Effect of the Minor C Allele of CNTN4 rs2619566 on Medial Hypothalamic Connectivity in Early-Stage Patients of Chinese Han Ancestry with Sporadic Amyotrophic Lateral Sclerosis.

OBJECTIVE: Clinical symptoms such as major defects in energy metabolism may involve the hypothalamus in amyotrophic lateral sclerosis (ALS) patients. Our recent study discovered that the single-nucleotide polymorphisms (SNPs) of rs2619566, rs79609816 and rs10260404 are associated with sporadic ALS (sALS). Thus, this study aims to investigate the hypothalamic functional reorganization and its association with the above polymorphisms risk alleles in sALS patients of Chinese Han ancestry. METHODS: Forty-four sALS patients (28 males/16 females) and 40 healthy subjects (HS; 28 males/12 females) underwent resting-state functional MRI, genotyping and clinical assessments. A two-sample t test (P < 0.01, GRF correction at P < 0.05) was performed to compare hypothalamic connectivity for group-level analysis in disease diagnosis and genotype, and then the genotype-diagnosis interaction effect was assessed. Finally, Spearman correlation analyses were performed to assess the relationship between the altered functional connectivity and their clinical characteristics.
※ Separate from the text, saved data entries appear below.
-- ==== Sys2Proof/Syntax.lean ====
section
/-! DEFINITION. The commands that the module takes from outside: register operations by an initiator, events at the pins and on
the links, and the instants at which a block's own work comes due. What the module measures or receives at such an event is an
operand of the command. -/

namespace Sys2Proof

/-- What an AGC measures over a millisecond on one path (R115): the converter RMS in LSB and the clipped samples. -/
structure AgcIn where
  rms : Nat
  sat : Nat
  deriving DecidableEq, Repr

/-- What AGC_UPDATE brings: the measurements of the nine paths, and the frame errors that the three sample links had in the millisecond (R139). -/
structure AgcMs where
  paths : List AgcIn
  errs : BitVec 32
  deriving DecidableEq, Repr

/-- A channel whose pull-in ends, with how far the projected code phase (2^-32 ms) and Doppler (mHz) lay from the signal's (R153). -/
structure PullIn where
  ch : Fin 600
  code : Int
  dop : Int
  deriving DecidableEq, Repr

/-- Samples of an acoustic channel, oldest first, as R233 converts them. -/
structure AcuIn where
  ch : Fin 16
  x : List (BitVec 16)
  deriving DecidableEq, Repr

/-- A quantity that SOL measures on a channel: a current in mA, or a junction temperature in degrees Celsius. -/
structure SolMeas where
  ch : Fin 24
  val : BitVec 16
  deriving DecidableEq, Repr

/-- What the two lanes of Firebreak compute wrong in a cycle (R377): the groups for which lane A's and lane B's order is not the one that the group's state
gives, and whether their group states differ without a difference of the orders. -/
structure LaneIn where
  wrongA : BitVec 8
  wrongB : BitVec 8
  states : Bool
  deriving DecidableEq, Repr

/-- The low-side voltage of a channel, mV, at a sample of the end-of-travel search and at those 8 us and 16 us before it (R323). -/
structure KinkIn where
  ch : Fin 24
  now : BitVec 18
  ago8 : BitVec 18
  ago16 : BitVec 18
  deriving DecidableEq, Repr

/-- The high side of a bank: its current in mA, and whether it has failed to reach its rail (R324). -/
structure HsMeas where
  bank : Fin 6
  cur : BitVec 16
  noRail : Bool
  deriving DecidableEq, Repr

/-- The value written to EN of a CAN channel, and the frame on the bus then (R422): 0 none, 1 one that the channel receives, 2 one that it sends; and the ns since
that frame's SOF. -/
structure CanEn where
  en : Bool
  frame : Fin 3
  dur : BitVec 32
  deriving DecidableEq, Repr

/-- Who asks for a reset of a plane (R513, R522): an initiator by SYS_RSTREQ, or the plane itself by one of its eight Management slots. -/
inductive ResetBy where
  | reg (a : Acc)
  | slot (k : Fin 8)
  deriving DecidableEq, Repr
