-- ==== Sys2Proof/Machine/Fields.lean ====
section
/-! DEFINITION. The register fields of every block, one constant a field, from the register tables of spec/.
Each constant holds the slot, the offset in the slot, the lowest bit, the width, the access kind, whether the value is kept in
non-volatile memory, and the reset value by index. A 64-bit pair is one field at the low register. The slot number 0x80 stands for the
first page that every block has (R49); its index is the block's slot. -/

namespace Sys2Proof.F
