/-- Registers of the common first page, part 0. -/
def regsCOM0 : List Reg := [
  ⟨0x8, [], false, false, [F.COM_CTRL_EN, F.COM_CTRL_SRST, F.COM_CTRL_MODE]⟩,
  ⟨0xC, [], false, false, [F.COM_STAT_RUN, F.COM_STAT_BUSY, F.COM_STAT_CFGLOCK, F.COM_STAT_FAULT]⟩,
  ⟨0x10, [], false, false, [F.COM_IRQ_RAW_V]⟩,
  ⟨0x14, [], false, false, [F.COM_IRQ_STAT_V]⟩,
  ⟨0x18, [], false, false, [F.COM_IRQ_EN_V]⟩,
  ⟨0x1C, [], false, false, [F.COM_ERR_LOCKWR, F.COM_ERR_CHRANGE, F.COM_ERR_PRIV, F.COM_ERR_PLANE, F.COM_ERR_APPLYPEND, F.COM_ERR_UNMAP, F.COM_ERR_SIZE, F.COM_ERR_BLK, F.COM_ERR_BCODE, F.COM_ERR_BANK, F.COM_ERR_WOFF, F.COM_ERR_MORE, F.COM_ERR_VALID]⟩,
  ⟨0x20, [], false, false, [F.COM_APPLY_GO, F.COM_APPLY_CHONLY, F.COM_APPLY_PEND]⟩,
  ⟨0x24, [], false, false, [F.COM_OWNER_UCNT]⟩,
  ⟨0x30, [(4, 0x4)], false, false, [F.COM_CONE_SEL_EVT, F.COM_CONE_SEL_EN, F.COM_CONE_SEL_CMODE, F.COM_CONE_SEL_OCC, F.COM_CONE_SEL_THR]⟩,
  ⟨0x40, [(4, 0x8)], false, true, [F.COM_CONE_CNT_V, F.COM_CONE_CNT_WRAP]⟩,
  ⟨0x80, [], false, false, [F.COM_CHSEL_CH]⟩]

/-- Every register of the common first page. -/
def regsCOM : List Reg := regsCOM0

/-- Registers of SYS, part 0. -/
def regsSYS0 : List Reg := [
  ⟨0x800, [], false, false, [F.SYS_RSTC_CAUSE, F.SYS_RSTC_CNT]⟩,
  ⟨0x804, [], false, false, [F.SYS_BOOT_DONE, F.SYS_BOOT_STRAP, F.SYS_BOOT_SLOT, F.SYS_BOOT_SVN]⟩,
  ⟨0x808, [], false, false, [F.SYS_REL_PA, F.SYS_REL_PB, F.SYS_REL_DP]⟩,
  ⟨0x80C, [], false, false, [F.SYS_RSTREQ_CTL, F.SYS_RSTREQ_DATA, F.SYS_RSTREQ_MOD]⟩,
  ⟨0x810, [], false, false, [F.SYS_CPRST_CAUSE, F.SYS_CPRST_CNT]⟩,
  ⟨0x814, [], false, false, [F.SYS_DPRST_CAUSE, F.SYS_DPRST_CNT]⟩,
  ⟨0x818, [], false, false, [F.SYS_DPWD_SLOT, F.SYS_DPWD_PERIOD]⟩,
  ⟨0x820, [], false, false, [F.SYS_LSTEP_CMPA, F.SYS_LSTEP_CMPB]⟩,
  ⟨0x824, [], false, false, [F.SYS_LSTEP_INJ_INJA, F.SYS_LSTEP_INJ_INJB]⟩,
  ⟨0x828, [], false, false, [F.SYS_BOOTT_MS]⟩,
  ⟨0x1000, [], false, false, [F.SYS_STEP0_SOC, F.SYS_STEP0_PSC0, F.SYS_STEP0_PSC1]⟩,
  ⟨0x1004, [], false, false, [F.SYS_STEP1_RF0, F.SYS_STEP1_RF1, F.SYS_STEP1_RF2]⟩,
  ⟨0x1008, [], false, false, [F.SYS_STRAP_BOOT, F.SYS_STRAP_NOW]⟩]

/-- Every register of SYS. -/
def regsSYS : List Reg := regsSYS0

/-- Registers of PWR, part 0. -/
def regsPWR0 : List Reg := [
  ⟨0x800, [], false, false, [F.PWR_MODE_MODE, F.PWR_MODE_NOTICE, F.PWR_MODE_PREV, F.PWR_MODE_LADDER, F.PWR_MODE_PEND, F.PWR_MODE_PENDV]⟩,
  ⟨0x804, [], false, false, [F.PWR_SUPPLY_VSUP, F.PWR_SUPPLY_LINE, F.PWR_SUPPLY_UV, F.PWR_SUPPLY_SUPLOSS]⟩,
  ⟨0x808, [], false, false, [F.PWR_CFG_CSLOT, F.PWR_CFG_DSLOT, F.PWR_CFG_LIMP_T]⟩,
  ⟨0x80C, [], false, false, [F.PWR_KEY_KEYOFF_T, F.PWR_KEY_SHUT_T]⟩,
  ⟨0x810, [], false, false, [F.PWR_PARK_T3, F.PWR_PARK_T4]⟩,
  ⟨0x814, [], false, false, [F.PWR_TIMING_IDLET, F.PWR_TIMING_DPGRACE]⟩,
  ⟨0x818, [], false, false, [F.PWR_WAKE_CFG_CANACT, F.PWR_WAKE_CFG_RIDEACT, F.PWR_WAKE_CFG_TMRACT, F.PWR_WAKE_CFG_CANEN, F.PWR_WAKE_CFG_RIDEEN, F.PWR_WAKE_CFG_TMREN]⟩,
  ⟨0x81C, [], false, false, [F.PWR_WAKE_STAT_CAUSE]⟩,
  ⟨0x820, [], false, true, [F.PWR_ALARM_ALARM]⟩,
  ⟨0x830, [], false, false, [F.PWR_HB_KEY]⟩,
  ⟨0x834, [], false, false, [F.PWR_DEAD_FIRST_T, F.PWR_DEAD_ARMED, F.PWR_DEAD_EXPCNT]⟩,
  ⟨0x838, [], false, true, [F.PWR_HBLAST_T]⟩,
  ⟨0x1000, [(6, 0x20), (6, 0x4)], false, false, [F.PWR_PERM_C, F.PWR_PERM_D, F.PWR_PERM_G, F.PWR_PERM_AUTO]⟩]

/-- Every register of PWR. -/
def regsPWR : List Reg := regsPWR0

/-- Registers of LCS, part 0. -/
def regsLCS0 : List Reg := [
  ⟨0x800, [], false, false, [F.LCS_STATE_PEND, F.LCS_STATE_PENDV]⟩,
  ⟨0x80C, [], false, false, [F.LCS_DBG_LEVEL, F.LCS_DBG_FAILS]⟩,
  ⟨0x2000, [(12, 0x4)], false, false, [F.LCS_CHAL_W]⟩,
  ⟨0x2080, [], false, false, [F.LCS_CREQ_GO, F.LCS_CREQ_KIND, F.LCS_CREQ_TARGET, F.LCS_CREQ_KEY]⟩,
  ⟨0x2100, [(24, 0x4)], false, false, [F.LCS_RESP_W]⟩,
  ⟨0x2180, [], false, false, [F.LCS_RCMD_SUBMIT]⟩,
  ⟨0x2184, [], false, false, [F.LCS_RSTAT_ST, F.LCS_RSTAT_OK, F.LCS_RSTAT_REFUSED]⟩]

/-- Every register of LCS. -/
def regsLCS : List Reg := regsLCS0

/-- Registers of SAGR, part 0. -/
def regsSAGR0 : List Reg := [
  ⟨0x800, [], false, false, [F.SAGR_STATE_QLEN, F.SAGR_STATE_CLS, F.SAGR_STATE_BUSY, F.SAGR_STATE_DEGR, F.SAGR_STATE_STOP, F.SAGR_STATE_SAFE]⟩,
  ⟨0x804, [], false, false, [F.SAGR_CUR_SEQ_SEQ]⟩,
  ⟨0x808, [], false, false, [F.SAGR_ACK_SEQ]⟩,
  ⟨0x80C, [], false, false, [F.SAGR_RAISE_CODE, F.SAGR_RAISE_CLASS, F.SAGR_RAISE_GO]⟩,
  ⟨0x810, [(8, 0x4)], false, false, [F.SAGR_RPAY_PAY]⟩,
  ⟨0x830, [], false, false, [F.SAGR_CNT0_C0]⟩,
  ⟨0x834, [], false, false, [F.SAGR_CNT_C1, F.SAGR_CNT_C2, F.SAGR_CNT_C3]⟩,
  ⟨0x838, [], false, false, [F.SAGR_ESCCNT_CNT]⟩,
  ⟨0x83C, [], false, false, [F.SAGR_QGEN_GEN]⟩]

/-- Every register of SAGR. -/
def regsSAGR : List Reg := regsSAGR0

/-- Registers of SHRD, part 0. -/
def regsSHRD0 : List Reg := [
  ⟨0x800, [], false, false, [F.SHRD_HEAD_NEXT]⟩,
  ⟨0x804, [], false, false, [F.SHRD_HEADSEQ_SEQ]⟩,
  ⟨0x808, [], false, false, [F.SHRD_KEEP_COUNT, F.SHRD_KEEP_FULL, F.SHRD_KEEP_ON]⟩,
  ⟨0x80C, [], false, false, [F.SHRD_KEEPSEQ_SEQ]⟩,
  ⟨0x810, [], false, false, [F.SHRD_LOST_CNT]⟩,
  ⟨0x814, [], false, false, [F.SHRD_WIN_BASE, F.SHRD_WIN_MODE]⟩,
  ⟨0x818, [], false, false, [F.SHRD_CFG_DSLOT, F.SHRD_CFG_CSLOT]⟩,
  ⟨0x81C, [], false, false, [F.SHRD_FIFO_LVL, F.SHRD_FIFO_MAXLVL]⟩,
  ⟨0x820, [], false, false, [F.SHRD_BAD_CNT]⟩]

/-- Every register of SHRD. -/
def regsSHRD : List Reg := regsSHRD0

/-- Registers of KILN, part 0. -/
def regsKILN0 : List Reg := [
  ⟨0x100, [], true, false, [F.KILN_RG_CFG_DUEINT]⟩,
  ⟨0x104, [], true, false, [F.KILN_RG_STAT_RESULT, F.KILN_RG_STAT_FSTICK, F.KILN_RG_STAT_DUE, F.KILN_RG_STAT_RUNS]⟩,
  ⟨0x108, [], true, false, [F.KILN_RG_AGE_AGE]⟩,
  ⟨0x110, [], true, true, [F.KILN_RG_TLAST_T]⟩,
  ⟨0x800, [], false, false, [F.KILN_RUN_MASK, F.KILN_RUN_GO]⟩,
  ⟨0x804, [], false, false, [F.KILN_CFG_CSLOT]⟩,
  ⟨0x808, [], false, false, [F.KILN_ROADSET_MASK]⟩,
  ⟨0x80C, [], false, false, [F.KILN_STATE_ST, F.KILN_STATE_REG, F.KILN_STATE_PATS]⟩,
  ⟨0x810, [], false, false, [F.KILN_REFUSE_CAUSE]⟩,
  ⟨0x1000, [(7, 0x20)], false, true, [F.KILN_GOLD_GOLD]⟩,
  ⟨0x1008, [(7, 0x20)], false, true, [F.KILN_MISR_MISR]⟩,
  ⟨0x1010, [(7, 0x20)], false, true, [F.KILN_SEED_SEED]⟩,
  ⟨0x1018, [(7, 0x20)], false, false, [F.KILN_PATS_P]⟩,
  ⟨0x101C, [(7, 0x20)], false, false, [F.KILN_PCTL_CHKOFF]⟩]

/-- Every register of KILN. -/
def regsKILN : List Reg := regsKILN0

/-- Registers of CONE, part 0. -/
def regsCONE0 : List Reg := [
  ⟨0x800, [], false, false, [F.CONE_SWEEP_CFG_PERIOD, F.CONE_SWEEP_CFG_CLR]⟩,
  ⟨0x804, [], false, false, [F.CONE_SWEEP_GO_GO]⟩,
  ⟨0x808, [], false, false, [F.CONE_SWEEP_SEQ_SEQ]⟩,
  ⟨0x810, [], false, true, [F.CONE_SWEEP_T0_T0]⟩,
  ⟨0x1000, [(32, 0x40)], false, false, [F.CREC_SLOT, F.CREC_VALID, F.CREC_TEST, F.CREC_DOWN]⟩,
  ⟨0x1008, [(32, 0x40)], false, true, [F.CREC_STAMP_T]⟩,
  ⟨0x1010, [(32, 0x40), (4, 0x8)], false, true, [F.CREC_CNT_V, F.CREC_CNT_WRAP]⟩]

/-- Every register of CONE. -/
def regsCONE : List Reg := regsCONE0

/-- Registers of TIME, part 0. -/
def regsTIME0 : List Reg := [
  ⟨0x800, [], false, true, [F.TIME_NOW_NOW]⟩,
  ⟨0x808, [], false, false, [F.TIME_NOW_FRAC_FRAC]⟩,
  ⟨0x810, [], false, false, [F.TIME_STATE_ST, F.TIME_STATE_STEPPEND]⟩,
  ⟨0x820, [], false, false, [F.TIME_STEER_CFG_SLOT, F.TIME_STEER_CFG_SEN, F.TIME_STEER_CFG_HOLD_T]⟩,
  ⟨0x830, [], false, false, [F.TIME_OFFSET_OFFS]⟩,
  ⟨0x834, [], false, false, [F.TIME_RATE_RATE]⟩,
  ⟨0x838, [], false, false, [F.TIME_HOLDERR_ERRB]⟩,
  ⟨0x840, [], false, true, [F.TIME_SET_SETV]⟩,
  ⟨0x848, [], false, false, [F.TIME_SETGO_GO]⟩,
  ⟨0x850, [], false, false, [F.TIME_STEPCNT_CNT]⟩,
  ⟨0x860, [], false, false, [F.TIME_TRIGOUT_OE, F.TIME_TRIGOUT_POL]⟩,
  ⟨0x870, [], false, false, [F.TIME_CANREF_CHMASK, F.TIME_CANREF_PERIOD]⟩,
  ⟨0x1000, [(16, 0x20)], false, true, [F.TRIG_INST_INST]⟩,
  ⟨0x1008, [(16, 0x20)], false, false, [F.TRIG_PERIOD_PERIOD]⟩,
  ⟨0x100C, [(16, 0x20)], false, false, [F.TRIG_CFG_EN, F.TRIG_CFG_TGT, F.TRIG_CFG_IDX, F.TRIG_CFG_STEPMODE, F.TRIG_CFG_IRQ, F.TRIG_CFG_WIDTH, F.TRIG_CFG_LEAD]⟩,
  ⟨0x1010, [(16, 0x20)], false, false, [F.TRIG_COUNT_COUNT]⟩,
  ⟨0x1014, [(16, 0x20)], false, false, [F.TRIG_STAT_ARMED, F.TRIG_STAT_FIRES, F.TRIG_STAT_LATE]⟩,
  ⟨0x1018, [(16, 0x20)], false, true, [F.TRIG_LAST_LAST]⟩]

/-- Every register of TIME. -/
def regsTIME : List Reg := regsTIME0

/-- Registers of MEM, part 0. -/
def regsMEM0 : List Reg := [
  ⟨0x800, [], false, false, [F.MEM_DRAM_TRAINED, F.MEM_DRAM_SELFREF, F.MEM_DRAM_SIZE, F.MEM_DRAM_TEMP]⟩,
  ⟨0x804, [], false, false, [F.MEM_ECC_CFG_SCRUBEN, F.MEM_ECC_CFG_SCRUBP, F.MEM_ECC_CFG_CETH]⟩,
  ⟨0x808, [], false, false, [F.MEM_ECC_CNT_CE, F.MEM_ECC_CNT_UE]⟩,
  ⟨0x810, [], false, true, [F.MEM_ECC_ADDR_ADDR]⟩,
  ⟨0x818, [], false, false, [F.MEM_ECC_SRC_SRC]⟩]

/-- Every register of MEM. -/
def regsMEM : List Reg := regsMEM0

/-- Registers of IOMU, part 0. -/
def regsIOMU0 : List Reg := [
  ⟨0x800, [], false, false, [F.IOMU_TLB_HIT, F.IOMU_TLB_MISS]⟩,
  ⟨0x1000, [], false, true, [F.IOMU_CAPS_V]⟩,
  ⟨0x1008, [], false, false, [F.IOMU_FCTL_V]⟩,
  ⟨0x1010, [], false, true, [F.IOMU_DDTP_V]⟩,
  ⟨0x1018, [], false, true, [F.IOMU_CQB_V]⟩,
  ⟨0x1020, [], false, false, [F.IOMU_CQH_V]⟩,
  ⟨0x1024, [], false, false, [F.IOMU_CQT_V]⟩,
  ⟨0x1028, [], false, true, [F.IOMU_FQB_V]⟩,
  ⟨0x1030, [], false, false, [F.IOMU_FQH_V]⟩,
  ⟨0x1034, [], false, false, [F.IOMU_FQT_V]⟩,
  ⟨0x1048, [], false, false, [F.IOMU_CQCSR_CQEN, F.IOMU_CQCSR_CIE, F.IOMU_CQCSR_CQMF, F.IOMU_CQCSR_CMD_TO, F.IOMU_CQCSR_CMD_ILL, F.IOMU_CQCSR_FENCE_W_IP, F.IOMU_CQCSR_CQON]⟩,
  ⟨0x104C, [], false, false, [F.IOMU_FQCSR_FQEN, F.IOMU_FQCSR_FIE, F.IOMU_FQCSR_FQMF, F.IOMU_FQCSR_FQOF, F.IOMU_FQCSR_FQON]⟩,
  ⟨0x1054, [], false, false, [F.IOMU_IPSR_V]⟩]

/-- Every register of IOMU. -/
def regsIOMU : List Reg := regsIOMU0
RESULTS: The sALS patients showed a short disease duration (median = 12 months). Regarding the diagnosis effect, the sALS patients showed widespread hypothalamic hyperconnectivity with the left superior temporal gyrus/middle temporal gyrus, right inferior frontal gyrus, and left precuneus/posterior cingulate gyrus. For the genotype effect of SNPs, hyperconnectivity was observed in only the medial hypothalamus when the sALS patients harboring the minor C allele of rs2619566 in contactin-4 (CNTN4), while the sALS patients with the TT allele showed a hyperconnectivity network in the right lateral hypothalamus. This connectivity pattern was not observed in other SNPs. No significant genotype-diagnosis interaction was found. Moreover, altered functional connectivity was not significantly correlated with clinical characteristics (P : 0.11-0.90). CONCLUSION: These results demonstrated widespread hypothalamic hyperconnectivity in sALS. The risk allele C of the CNTN4 gene may therefore influence functional reorganization of the medial hypothalamus. The effects of the CNTN4 rs2619566 polymorphism may exist in the hypothalamic functional connectivity of patients with sALS.